Ta含量对高能量速率锻造的W-Ta合金力学性能的影响

doi:10.16568/j.0254-6086.202502003

核工业西南物理研究院 ›› 2025, Vol. 45 ›› Issue (2): 142-148.DOI: 10.16568/j.0254-6086.202502003

Ta含量对高能量速率锻造的W-Ta合金力学性能的影响

陈潇，封范，王建豹，练友运，刘翔

(核工业西南物理研究院，成都 610041)

收稿日期:2022-03-07 修回日期:2023-05-12 出版日期:2025-06-15 发布日期:2025-06-13
通讯作者: 刘翔(1963-)，男，研究员，博士生导师，从事聚变堆面向等离子体材料和部件及等离子体-壁相互作用。
作者简介:陈潇(1996-)，女，硕士研究生，从事聚变堆面向等离子体先进钨基材料研究。
基金资助:
国家自然科学基金项目(11975092)；2020年中核集团青年英才项目(菁英人才)；西物创新项目(202001XWCXRZ002、202101XWCXRZ002)

Effect of Ta content on mechanical properties of W-Ta alloy in high energy rate forging

CHEN Xiao, FENG Fan, WANG Jian-bao, LIAN You-yun, LIU Xiang

(Southwestern Institute of Physics, Chengdu 610041)

Received:2022-03-07 Revised:2023-05-12 Online:2025-06-15 Published:2025-06-13

摘要/Abstract

摘要：

通过高能球磨制粉、氢气保护烧结和高能量速率锻造(HERF)制备了Ta含量为0.2~1.0 wt.%的W-Ta合金块体。采用电子背散射衍射(EBSD)和扫描电子显微镜(SEM)对材料的微观组织进行了分析，利用维氏硬度计和万能拉伸试验机对材料的硬度和拉伸性能进行了测试。结果表明，通过高能量速率锻造获得了接近全致密的W-Ta块体合金材料，在锻造面呈现明显的<100>和<111>择优取向；随着Ta含量的增加，晶粒尺寸明显细化，材料的硬度和抗拉强度则呈增加趋势；高能量速率锻造的W-Ta合金在300℃时表现出明显的拉伸韧性，其中W-0.5 wt.% Ta具有最优的综合力学性能，在300℃时抗拉强度达到900 MPa，应变接近19%。

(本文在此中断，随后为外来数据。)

-- ==== Sys2Proof/Laws/Records.lean ====
section
/-! SUPPORT. What the error log, the black box and the SAFE causes can change of the part (R44, R464, R74). -/
namespace Sys2Proof.Machine

/-- The part but for the object store, the event fabric and the black box. -/
def Dev.restBb (d : Dev) : Dev := { d with st := {}, evt := {}, bb := {} }

theorem Dev.restBb_of_rest {d e : Dev} (h : e.rest = d.rest) : e.restBb = d.restBb := by have := congrArg Dev.restBb h; exact this
theorem Dev.restBb_put (k v : Nat) (d : Dev) : (d.put k v).restBb = d.restBb := rfl
theorem Dev.restBb_genUp (k : Nat) (d : Dev) : (d.genUp k).restBb = d.restBb := rfl
theorem Dev.restBb_raise (e : Nat) (d : Dev) : (d.raise e).restBb = d.restBb := Dev.restBb_of_rest (Dev.rest_raise e d)
theorem Dev.restBb_ite (c : Prop) [Decidable c] (a b : Dev) : (if c then a else b).restBb = if c then a.restBb else b.restBb := by split <;> rfl
theorem Dev.restBb_bb (d : Dev) (b : Bb) : ({ d with bb := b } : Dev).restBb = d.restBb := rfl

theorem Dev.restBb_bbStore (r : List Byte) (d : Dev) : (d.bbStore r).restBb = d.restBb := by
  unfold Dev.bbStore
  simp only [Dev.restBb_ite, Dev.restBb_put, Dev.restBb_genUp, Dev.restBb_raise, Dev.restBb_bb, ite_self]

theorem Dev.restBb_bbMake (kind severity code unit c0 c1 : Nat) (d : Dev) : (d.bbMake kind severity code unit c0 c1).restBb = d.restBb := by
  unfold Dev.bbMake Dev.inc Dev.bump
  simp only [Dev.restBb_ite, Dev.restBb_put, Dev.restBb_raise, Dev.restBb_bb, Dev.restBb_bbStore, ite_self]

@[simp] theorem Dev.bbMake_now (kind severity code unit c0 c1 : Nat) (d : Dev) : (Dev.bbMake kind severity code unit c0 c1 d).now = d.now := by
  have h := congrArg Dev.now (Dev.restBb_bbMake kind severity code unit c0 c1 d); exact h
@[simp] theorem Dev.bbMake_free (kind severity code unit c0 c1 : Nat) (d : Dev) : (Dev.bbMake kind severity code unit c0 c1 d).free = d.free := by
  have h := congrArg Dev.free (Dev.restBb_bbMake kind severity code unit c0 c1 d); exact h
@[simp] theorem Dev.bbMake_bus (kind severity code unit c0 c1 : Nat) (d : Dev) : (Dev.bbMake kind severity code unit c0 c1 d).bus = d.bus := by
  have h := congrArg Dev.bus (Dev.restBb_bbMake kind severity code unit c0 c1 d); exact h
@[simp] theorem Dev.bbMake_sup (kind severity code unit c0 c1 : Nat) (d : Dev) : (Dev.bbMake kind severity code unit c0 c1 d).sup = d.sup := by
  have h := congrArg Dev.sup (Dev.restBb_bbMake kind severity code unit c0 c1 d); exact h
@[simp] theorem Dev.bbMake_loc (kind severity code unit c0 c1 : Nat) (d : Dev) : (Dev.bbMake kind severity code unit c0 c1 d).loc = d.loc := by
  have h := congrArg Dev.loc (Dev.restBb_bbMake kind severity code unit c0 c1 d); exact h
@[simp] theorem Dev.bbMake_tim (kind severity code unit c0 c1 : Nat) (d : Dev) : (Dev.bbMake kind severity code unit c0 c1 d).tim = d.tim := by
  have h := congrArg Dev.tim (Dev.restBb_bbMake kind severity code unit c0 c1 d); exact h
@[simp] theorem Dev.bbMake_clk (kind severity code unit c0 c1 : Nat) (d : Dev) : (Dev.bbMake kind severity code unit c0 c1 d).clk = d.clk := by
  have h := congrArg Dev.clk (Dev.restBb_bbMake kind severity code unit c0 c1 d); exact h
@[simp] theorem Dev.bbMake_med (kind severity code unit c0 c1 : Nat) (d : Dev) : (Dev.bbMake kind severity code unit c0 c1 d).med = d.med := by
  have h := congrArg Dev.med (Dev.restBb_bbMake kind severity code unit c0 c1 d); exact h
@[simp] theorem Dev.bbMake_net (kind severity code unit c0 c1 : Nat) (d : Dev) : (Dev.bbMake kind severity code unit c0 c1 d).net = d.net := by
  have h := congrArg Dev.net (Dev.restBb_bbMake kind severity code unit c0 c1 d); exact h
@[simp] theorem Dev.bbMake_lat (kind severity code unit c0 c1 : Nat) (d : Dev) : (Dev.bbMake kind severity code unit c0 c1 d).lat = d.lat := by
  have h := congrArg Dev.lat (Dev.restBb_bbMake kind severity code unit c0 c1 d); exact h
@[simp] theorem Dev.bbMake_str (kind severity code unit c0 c1 : Nat) (d : Dev) : (Dev.bbMake kind severity code unit c0 c1 d).str = d.str := by
  have h := congrArg Dev.str (Dev.restBb_bbMake kind severity code unit c0 c1 d); exact h
@[simp] theorem Dev.bbMake_sap (kind severity code unit c0 c1 : Nat) (d : Dev) : (Dev.bbMake kind severity code unit c0 c1 d).sap = d.sap := by
  have h := congrArg Dev.sap (Dev.restBb_bbMake kind severity code unit c0 c1 d); exact h
@[simp] theorem Dev.bbMake_cap (kind severity code unit c0 c1 : Nat) (d : Dev) : (Dev.bbMake kind severity code unit c0 c1 d).cap = d.cap := by
  have h := congrArg Dev.cap (Dev.restBb_bbMake kind severity code unit c0 c1 d); exact h
@[simp] theorem Dev.bbMake_per (kind severity code unit c0 c1 : Nat) (d : Dev) : (Dev.bbMake kind severity code unit c0 c1 d).per = d.per := by
  have h := congrArg Dev.per (Dev.restBb_bbMake kind severity code unit c0 c1 d); exact h
@[simp] theorem Dev.bbMake_tes (kind severity code unit c0 c1 : Nat) (d : Dev) : (Dev.bbMake kind severity code unit c0 c1 d).tes = d.tes := by
  have h := congrArg Dev.tes (Dev.restBb_bbMake kind severity code unit c0 c1 d); exact h
@[simp] theorem Dev.bbMake_fac (kind severity code unit c0 c1 : Nat) (d : Dev) : (Dev.bbMake kind severity code unit c0 c1 d).fac = d.fac := by
  have h := congrArg Dev.fac (Dev.restBb_bbMake kind severity code unit c0 c1 d); exact h
@[simp] theorem Dev.bbMake_pwr (kind severity code unit c0 c1 : Nat) (d : Dev) : (Dev.bbMake kind severity code unit c0 c1 d).pwr = d.pwr := by
  have h := congrArg Dev.pwr (Dev.restBb_bbMake kind severity code unit c0 c1 d); exact h
@[simp] theorem Dev.bbMake_bst (kind severity code unit c0 c1 : Nat) (d : Dev) : (Dev.bbMake kind severity code unit c0 c1 d).bst = d.bst := by
  have h := congrArg Dev.bst (Dev.restBb_bbMake kind severity code unit c0 c1 d); exact h
@[simp] theorem Dev.bbMake_hp (kind severity code unit c0 c1 : Nat) (d : Dev) : (Dev.bbMake kind severity code unit c0 c1 d).hp = d.hp := by
  have h := congrArg Dev.hp (Dev.restBb_bbMake kind severity code unit c0 c1 d); exact h
@[simp] theorem Dev.bbMake_aux (kind severity code unit c0 c1 : Nat) (d : Dev) : (Dev.bbMake kind severity code unit c0 c1 d).aux = d.aux := by
  have h := congrArg Dev.aux (Dev.restBb_bbMake kind severity code unit c0 c1 d); exact h
@[simp] theorem Dev.bbMake_hka (kind severity code unit c0 c1 : Nat) (d : Dev) : (Dev.bbMake kind severity code unit c0 c1 d).hka = d.hka := by
  have h := congrArg Dev.hka (Dev.restBb_bbMake kind severity code unit c0 c1 d); exact h
@[simp] theorem Dev.bbMake_twin (kind severity code unit c0 c1 : Nat) (d : Dev) : (Dev.bbMake kind severity code unit c0 c1 d).twin = d.twin := by
  have h := congrArg Dev.twin (Dev.restBb_bbMake kind severity code unit c0 c1 d); exact h
@[simp] theorem Dev.bbMake_sec (kind severity code unit c0 c1 : Nat) (d : Dev) : (Dev.bbMake kind severity code unit c0 c1 d).sec = d.sec := by
  have h := congrArg Dev.sec (Dev.restBb_bbMake kind severity code unit c0 c1 d); exact h
@[simp] theorem Dev.bbMake_stores (kind severity code unit c0 c1 : Nat) (d : Dev) : (Dev.bbMake kind severity code unit c0 c1 d).stores = d.stores := by
  have h := congrArg Dev.stores (Dev.restBb_bbMake kind severity code unit c0 c1 d); exact h

/-! The objects a record changes: those of the black box (7200h to 7207h), beside the event fabric's -/

/-- The objects of the black box. -/
def bbKey (k : Nat) : Prop := 0x720000 ≤ k ∧ k < 0x720800

/-- The value stored of an object outside the fabric and the black box stays. -/
def Dev.keepsBb (d e : Dev) : Prop := ∀ k, ¬ fabricKey k → ¬ bbKey k → assoc k e.st.obj = assoc k d.st.obj

theorem Dev.keepsBb_of {d e : Dev} (h : d.keepsObj e) : d.keepsBb e := fun k hk _ => h k hk
theorem Dev.keepsBb_refl (d : Dev) : d.keepsBb d := fun _ _ _ => rfl
theorem Dev.keepsBb_trans {a b c : Dev} (h : a.keepsBb b) (g : b.keepsBb c) : a.keepsBb c := fun k h1 h2 => (g k h1 h2).trans (h k h1 h2)
theorem Dev.keepsBb_put {k v : Nat} {d : Dev} (h : bbKey k) : d.keepsBb (d.put k v) := fun j _ hj => assoc_assocPut_other j k v _ (fun e => hj (e ▸ h))
theorem Dev.keepsBb_st {d e : Dev} (h : e.st.obj = d.st.obj) : d.keepsBb e := fun k _ _ => by rw [h]
theorem Dev.keepsBb_ite {c : Prop} [Decidable c] {a b d : Dev} (h : d.keepsBb a) (g : d.keepsBb b) : d.keepsBb (if c then a else b) := by split <;> assumption

theorem Dev.keepsBb_bbStore (r : List Byte) (d : Dev) : d.keepsBb (d.bbStore r) := by
  unfold Dev.bbStore
  extract_lets n t sev d1 d2 old d3 d4 d5
  have h1 : d.keepsBb d2 := Dev.keepsBb_st rfl
  have h2 : d.keepsBb old := Dev.keepsBb_trans h1 (Dev.keepsBb_put (by simp [bbKey]))
  have h3 : d.keepsBb d4 := Dev.keepsBb_trans h2 (Dev.keepsBb_put (by simp [bbKey]))
  have h4 : d.keepsBb d5 := by
    refine Dev.keepsBb_trans h3 ?_
    simp only [d5]
    refine Dev.keepsBb_ite (Dev.keepsBb_trans (Dev.keepsBb_put (k := 0x720100) (v := d3) (by simp [bbKey])) (Dev.keepsBb_st rfl)) (Dev.keepsBb_ite (Dev.keepsBb_st rfl) (Dev.keepsBb_refl _))
  clear_value d5
  have h5 : ∀ (c : Prop) [Decidable c] (b : Bb) (n : Nat) (k : Nat → Nat), d.keepsBb (if c then ((({ d5 with bb := b } : Dev).put 0x720500 n).genUp (k n)) else d5) := by
    intro c _ b n k
    have hb : bbKey 0x720500 := by simp [bbKey]
    refine Dev.keepsBb_ite (fun j h1 h2 => ?_) h4
    rw [show ((({ d5 with bb := b } : Dev).put 0x720500 n).genUp (k n)).st.obj = assocPut 0x720500 n d5.st.obj from rfl, assoc_assocPut_other j _ _ _ (fun e => h2 (by rw [e]; exact hb))]
    exact h4 j h1 h2
  refine Dev.keepsBb_ite (Dev.keepsBb_trans ?_ (Dev.keepsBb_of (Dev.keepsObj_raise 122 _ (by omega)))) ?_
  · exact h5 _ _ _ (fun n => key 0x7204 (n - 1))
  · exact h5 _ _ _ (fun n => key 0x7204 (n - 1))

theorem Dev.keepsBb_bbMake (kind severity code unit c0 c1 : Nat) (d : Dev) : d.keepsBb (d.bbMake kind severity code unit c0 c1) := by
  unfold Dev.bbMake
  extract_lets r
  split
  · exact Dev.keepsBb_bbStore r d
  · split
    · exact Dev.keepsBb_st rfl
    · have hb : bbKey 0x720700 := by simp [bbKey]
      exact Dev.keepsBb_trans (Dev.keepsBb_put hb) (Dev.keepsBb_of (Dev.keepsObj_raise 122 _ (by omega)))

/-- A record leaves every object outside the fabric and the black box as it is. -/
theorem Dev.get_bbMake (kind severity code unit c0 c1 k : Nat) (d : Dev) (h1 : ¬ fabricKey k) (h2 : ¬ bbKey k) : (d.bbMake kind severity code unit c0 c1).get k = d.get k :=
  Dev.get_eq _ _ _ (Dev.keepsBb_bbMake kind severity code unit c0 c1 d k h1 h2) (Dev.keepsBb_bbMake kind severity code unit c0 c1 d _ (by simp [fabricKey, kBootMode]) (by simp [bbKey, kBootMode]))

end Sys2Proof.Machine
end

关键词: W-Ta合金, 氢气烧结, 高能量速率锻造, 拉伸性能

Abstract:

Bulk W-Ta alloys with Ta contents ranging from 0.2 to 1.0 wt.% were prepared through high-energy ball milling for powder preparation, sintering under hydrogen atmosphere and high energy rate forging (HERF). The microstructure of the materials was analyzed by electron backscatter diffraction (EBSD) and scanning electron microscopy (SEM). The hardness and tensile properties of the materials were tested using a Vickers hardness tester and a universal tensile testing machine. The results show that near fully dense bulk W-Ta alloy materials were obtained through high energy rate forging, and obvious <100> and <111> preferred orientations were presented on the forging surface. With the increase of Ta content, the size of grain decreases obviously, the hardness and tensile strength of the material showed an increasing trend. The W-Ta alloy prepared by high energy rate forging exhibited obvious tensile ductility at 300℃. Among them, W-0.5 wt.% Ta had the best comprehensive mechanical properties, with a tensile strength reaching 900 MPa and a strain approaching 19% at 300℃.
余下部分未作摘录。